GIVEN DATA:
-- ==== Sys2Proof/Machine/Threads.lean ====
section
/-! DEFINITION. Starting the threads of a core (R213, R214, R236, R243). -/

namespace Sys2Proof.Machine

/-- Descriptors D0-D63 from entries 0-63 of a descriptor table; those beyond its count are unset (R236). -/
def descsFrom (s : State) (addr count : Nat) : Table (Option Word128) :=
  (List.range (min 64 count)).map (fun i => (i, some (BitVec.ofNat 128 (leNat (s.hbmRead (addr + 16 * i) 16)))))

/-- Counters and comparators named by a thread's masks become zero and false (R236). -/
def Core.clearMasked (c : Core) (cm : Byte) (pm : BitVec 4) : Core :=
  { c with ks := (List.range 8).foldl (fun m i => if cm.getLsbD i then Map.set 0 m i 0 else m) c.ks, cmps := c.cmps &&& ~~~pm }

/-- What a thread's program is. -/
structure ProgramAt where
  addr : Nat
  length : Nat
  counterMask : Byte
  cmpMask : BitVec 4
  deriving DecidableEq, Repr

/-- A thread at the start of its program (R236, R243); transfers left by its last program belong to no thread any more. -/
def State.startThread (s : State) (core t plan : Nat) (image : PlanImage) (prog : ProgramAt) (inv task : Nat) (stop : Option Nat) : State :=
  let (da, dn) := match image.prog (core / 32) with | some p => (image.addr + p.descOffset, p.descCount) | none => (0, 0)
  let ds := descsFrom s da dn
  let c := (s.core core).clearMasked prog.counterMask prog.cmpMask
  let th : Thread := { state := .running, plan, inv, task, progAddr := prog.addr, progLength := prog.length, descAddr := da, descCount := dn, paired := image.paired,
                       counterMask := prog.counterMask, cmpMask := prog.cmpMask, stopAt := stop,
                       streams := if dn = 0 then [] else (threadStreams image.paired).map (fun e => (e, { descs := ds })),
                       scl := [{ key := [], ks := c.ks, cmps := c.cmps }] }
  s.setCore core ({ c with transfers := c.transfers.map (fun (x : Transfer) => if x.thread = t then { x with thread := 5, token := none } else x) }.setThread t th)

/-- The declaration of a task in its plan. -/
def State.taskDecl (s : State) (t : Nat) : Option (PlanImage × TaskDecl) :=
  match s.plan (s.task t).plan with
  | some p => (p.image.tasks.find? (fun d => d.number == t)).map (fun d => (p.image, d))
  | none => none

/-- A task's thread starts its program, or goes on from where it parked (R80, R214); a PARKED task is then RUNNING. -/
def State.startTask (s : State) (t : Nat) : State :=
  let x := s.task t
  let th := (s.core x.core).thread x.thread
  let u :=
    if th.state = .parked then s.modCore x.core (fun c => c.setThread x.thread { th with state := .running, parking := false })
    else match s.taskDecl t with
      | none => s
      | some (i, d) =>
        s.startThread d.core (d.slot + 1) x.plan i { addr := i.addr + d.progOffset, length := d.progLength, counterMask := d.counterMask, cmpMask := d.cmpMask } 0 t none
  u.setTask t { x with state := if x.state = .parked then .running else x.state }

/-- A task waits for CORES: PARKED, or DRAINING with its thread parked. -/
def State.taskParked (s : State) (x : Task) : Bool :=
  x.state == .parked || (x.state == .draining && ((s.core x.core).thread x.thread).state == .parked)

/-- Every parked task runs while CORES is RUNNING (R214). -/
def State.startParked (s : State) (p : Nat → Task → Bool) : State :=
  if s.fnState fCores = .running then (s.tasks.filter (fun x => s.taskParked x.2 && p x.1 x.2)).foldl (fun t x => t.startTask x.1) s else s

/-- A thread parks (R80, R214). -/
def State.parkThread (s : State) (core t : Nat) : State :=
  let th := (s.core core).thread t
  let u := s.modCore core (fun c => c.setThread t { th with state := .parked })
  let x := u.task th.task
  u.setTask th.task { x with state := if x.state = .running then .parked else x.state }

/-- A task thread stands at a FLAG.WAIT on its post flag. -/
def waitsItem (s : State) (core t : Nat) : Bool :=
  let th := (s.core core).thread t
  t != 0 && (List.range 4).any (fun e => match th.wait e with | .flag f _ _ => f == (s.task th.task).postFlag | _ => false)

/-- The condition of R211: flag − operand, as a signed number, is zero or more. -/
def flagMet (flag operand : U32) : Bool := decide ((flag - operand).toNat < 2 ^ 31)

/-- The item that a FLAG.WAIT on the post flag stands for is in the task's hands: another engine has taken it, or a later one (log entry 37). -/
def Thread.inHand (th : Thread) (e : Nat) (operand : U32) : Bool :=
  let iter := Map.get 0 th.waitIter e
  match th.item with | some (k, v) => decide (iter < k) || (iter == k && flagMet v operand) | none => false

/-- The wait of engine `e` is over (R277), but for an item that a task which is to park takes no more (R80). -/
def waitOver (s : State) (core t e f : Nat) (operand : U32) : Bool :=
  let th := (s.core core).thread t
  flagMet ((s.core core).flag f) operand && (t == 0 || !th.parking || f != (s.task th.task).postFlag || th.inHand e operand)

/-- An instruction waits for a data queue: to push or to pop (R239). -/
def queueBlocked (th : Thread) (w : Word128) : Bool :=
  let op := iOpcode w
  let m := iMod w
  if op = 0x0A then decide (16 ≤ (Map.get [] th.queues (iAux w % 4)).length)
  else (bit m 3 && decide (0x80 ≤ op) || op == 0x40 && bit m 2) && (Map.get [] th.queues (m % 4)).isEmpty

/-- Engine `e` of a thread has come to a stop that nothing of the thread's own work in hand can lift by going on: it waits for a flag, for a data
queue, for the SCL stream, or has nothing more to do. -/
def engineRests (s : State) (core t e : Nat) : Bool :=
  let th := (s.core core).thread t
  match th.wait e with
  | .flag f v _ => !waitOver s core t e f v
  | .drain _ _ => false
  | .none =>
    match nextInstr s core t (streamId th.paired e) with
    | .instr w st => !concerns w [e] || queueBlocked th w || !fed s core t st
    | .waits => true
    | .idle => true
    | _ => false

/-- A task thread has finished the item in hand: it stands at its next wait for one, nothing of it is under way, and no engine can go on. -/
def itemFinished (s : State) (core t : Nat) : Bool :=
  waitsItem s core t && !((s.core core).thread t).reading && !(s.core core).transfers.any (fun x => x.thread == t) && (List.range 4).all (engineRests s core t)

/-- A task that is to park does so once it has finished the item in hand (R80, R214). -/
def State.tryPark (s : State) (core t : Nat) : State :=
  let th := (s.core core).thread t
  if t ≠ 0 && th.parking && th.state = .running && itemFinished s core t then s.parkThread core t else s

/-- CORES stops (R80): every running task takes no new item, and parks when the one in hand is finished. -/
def State.parkTasks (s : State) : State :=
  (s.tasks.filter (fun x => x.2.state == .running || x.2.state == .draining)).foldl (fun t x =>
    let th := (t.core x.2.core).thread x.2.thread
    if th.state ≠ .running then t
    else (t.modCore x.2.core (fun c => c.setThread x.2.thread { th with parking := true })).tryPark x.2.core x.2.thread) s

/-- CORES starts again: the tasks that had not parked yet take items as before (R80, R214). -/
def State.unparkTasks (s : State) : State :=
  s.tasks.foldl (fun t x =>
    let th := (t.core x.2.core).thread x.2.thread
    if x.2.state = .free || !th.parking then t else t.modCore x.2.core (fun c => c.setThread x.2.thread { th with parking := false })) s

end Sys2Proof.Machine
end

WHAT YOU SHOULD DO: Transcribe all of the data, keeping every line identical.

PROBLEM SOLUTION:
-- ==== Sys2Proof/Machine/Threads.lean ====
section
/-! DEFINITION. Starting the threads of a core (R213, R214, R236, R243). -/

namespace Sys2Proof.Machine

/-- Descriptors D0-D63 from entries 0-63 of a descriptor table; those beyond its count are unset (R236). -/
def descsFrom (s : State) (addr count : Nat) : Table (Option Word128) :=
  (List.range (min 64 count)).map (fun i => (i, some (BitVec.ofNat 128 (leNat (s.hbmRead (addr + 16 * i) 16)))))

/-- Counters and comparators named by a thread's masks become zero and false (R236). -/
def Core.clearMasked (c : Core) (cm : Byte) (pm : BitVec 4) : Core :=
  { c with ks := (List.range 8).foldl (fun m i => if cm.getLsbD i then Map.set 0 m i 0 else m) c.ks, cmps := c.cmps &&& ~~~pm }

/-- What a thread's program is. -/
structure ProgramAt where
  addr : Nat
  length : Nat
  counterMask : Byte
  cmpMask : BitVec 4
  deriving DecidableEq, Repr

/-- A thread at the start of its program (R236, R243); transfers left by its last program belong to no thread any more. -/
def State.startThread (s : State) (core t plan : Nat) (image : PlanImage) (prog : ProgramAt) (inv task : Nat) (stop : Option Nat) : State :=
  let (da, dn) := match image.prog (core / 32) with | some p => (image.addr + p.descOffset, p.descCount) | none => (0, 0)
  let ds := descsFrom s da dn
  let c := (s.core core).clearMasked prog.counterMask prog.cmpMask
  let th : Thread := { state := .running, plan, inv, task, progAddr := prog.addr, progLength := prog.length, descAddr := da, descCount := dn, paired := image.paired,
                       counterMask := prog.counterMask, cmpMask := prog.cmpMask, stopAt := stop,
                       streams := if dn = 0 then [] else (threadStreams image.paired).map (fun e => (e, { descs := ds })),
                       scl := [{ key := [], ks := c.ks, cmps := c.cmps }] }
  s.setCore core ({ c with transfers := c.transfers.map (fun (x : Transfer) => if x.thread = t then { x with thread := 5, token := none } else x) }.setThread t th)

/-- The declaration of a task in its plan. -/
def State.taskDecl (s : State) (t : Nat) : Option (PlanImage × TaskDecl) :=
  match s.plan (s.task t).plan with
  | some p => (p.image.tasks.find? (fun d => d.number == t)).map (fun d => (p.image, d))
  | none => none

/-- A task's thread starts its program, or goes on from where it parked (R80, R214); a PARKED task is then RUNNING. -/
def State.startTask (s : State) (t : Nat) : State :=
  let x := s.task t
  let th := (s.core x.core).thread x.thread
  let u :=
    if th.state = .parked then s.modCore x.core (fun c => c.setThread x.thread { th with state := .running, parking := false })
    else match s.taskDecl t with
      | none => s
      | some (i, d) =>
        s.startThread d.core (d.slot + 1) x.plan i { addr := i.addr + d.progOffset, length := d.progLength, counterMask := d.counterMask, cmpMask := d.cmpMask } 0 t none
  u.setTask t { x with state := if x.state = .parked then .running else x.state }

/-- A task waits for CORES: PARKED, or DRAINING with its thread parked. -/
def State.taskParked (s : State) (x : Task) : Bool :=
  x.state == .parked || (x.state == .draining && ((s.core x.core).thread x.thread).state == .parked)

/-- Every parked task runs while CORES is RUNNING (R214). -/
def State.startParked (s : State) (p : Nat → Task → Bool) : State :=
  if s.fnState fCores = .running then (s.tasks.filter (fun x => s.taskParked x.2 && p x.1 x.2)).foldl (fun t x => t.startTask x.1) s else s

/-- A thread parks (R80, R214). -/
def State.parkThread (s : State) (core t : Nat) : State :=
  let th := (s.core core).thread t
  let u := s.modCore core (fun c => c.setThread t { th with state := .parked })
  let x := u.task th.task
  u.setTask th.task { x with state := if x.state = .running then .parked else x.state }

/-- A task thread stands at a FLAG.WAIT on its post flag. -/
def waitsItem (s : State) (core t : Nat) : Bool :=
  let th := (s.core core).thread t
  t != 0 && (List.range 4).any (fun e => match th.wait e with | .flag f _ _ => f == (s.task th.task).postFlag | _ => false)

/-- The condition of R211: flag − operand, as a signed number, is zero or more. -/
def flagMet (flag operand : U32) : Bool := decide ((flag - operand).toNat < 2 ^ 31)

/-- The item that a FLAG.WAIT on the post flag stands for is in the task's hands: another engine has taken it, or a later one (log entry 37). -/
def Thread.inHand (th : Thread) (e : Nat) (operand : U32) : Bool :=
  let iter := Map.get 0 th.waitIter e
  match th.item with | some (k, v) => decide (iter < k) || (iter == k && flagMet v operand) | none => false

/-- The wait of engine `e` is over (R277), but for an item that a task which is to park takes no more (R80). -/
def waitOver (s : State) (core t e f : Nat) (operand : U32) : Bool :=
  let th := (s.core core).thread t
  flagMet ((s.core core).flag f) operand && (t == 0 || !th.parking || f != (s.task th.task).postFlag || th.inHand e operand)

/-- An instruction waits for a data queue: to push or to pop (R239). -/
def queueBlocked (th : Thread) (w : Word128) : Bool :=
  let op := iOpcode w
  let m := iMod w
  if op = 0x0A then decide (16 ≤ (Map.get [] th.queues (iAux w % 4)).length)
  else (bit m 3 && decide (0x80 ≤ op) || op == 0x40 && bit m 2) && (Map.get [] th.queues (m % 4)).isEmpty

/-- Engine `e` of a thread has come to a stop that nothing of the thread's own work in hand can lift by going on: it waits for a flag, for a data
queue, for the SCL stream, or has nothing more to do. -/
def engineRests (s : State) (core t e : Nat) : Bool :=
  let th := (s.core core).thread t
  match th.wait e with
  | .flag f v _ => !waitOver s core t e f v
  | .drain _ _ => false
  | .none =>
    match nextInstr s core t (streamId th.paired e) with
    | .instr w st => !concerns w [e] || queueBlocked th w || !fed s core t st
    | .waits => true
    | .idle => true
    | _ => false

/-- A task thread has finished the item in hand: it stands at its next wait for one, nothing of it is under way, and no engine can go on. -/
def itemFinished (s : State) (core t : Nat) : Bool :=
  waitsItem s core t && !((s.core core).thread t).reading && !(s.core core).transfers.any (fun x => x.thread == t) && (List.range 4).all (engineRests s core t)

/-- A task that is to park does so once it has finished the item in hand (R80, R214). -/
def State.tryPark (s : State) (core t : Nat) : State :=
  let th := (s.core core).thread t
  if t ≠ 0 && th.parking && th.state = .running && itemFinished s core t then s.parkThread core t else s

/-- CORES stops (R80): every running task takes no new item, and parks when the one in hand is finished. -/
def State.parkTasks (s : State) : State :=
  (s.tasks.filter (fun x => x.2.state == .running || x.2.state == .draining)).foldl (fun t x =>
    let th := (t.core x.2.core).thread x.2.thread
    if th.state ≠ .running then t
    else (t.modCore x.2.core (fun c => c.setThread x.2.thread { th with parking := true })).tryPark x.2.core x.2.thread) s

/-- CORES starts again: the tasks that had not parked yet take items as before (R80, R214). -/
def State.unparkTasks (s : State) : State :=
  s.tasks.foldl (fun t x =>
    let th := (t.core x.2.core).thread x.2.thread
    if x.2.state = .free || !th.parking then t else t.modCore x.2.core (fun c => c.setThread x.2.thread { th with parking := false })) s

end Sys2Proof.Machine
end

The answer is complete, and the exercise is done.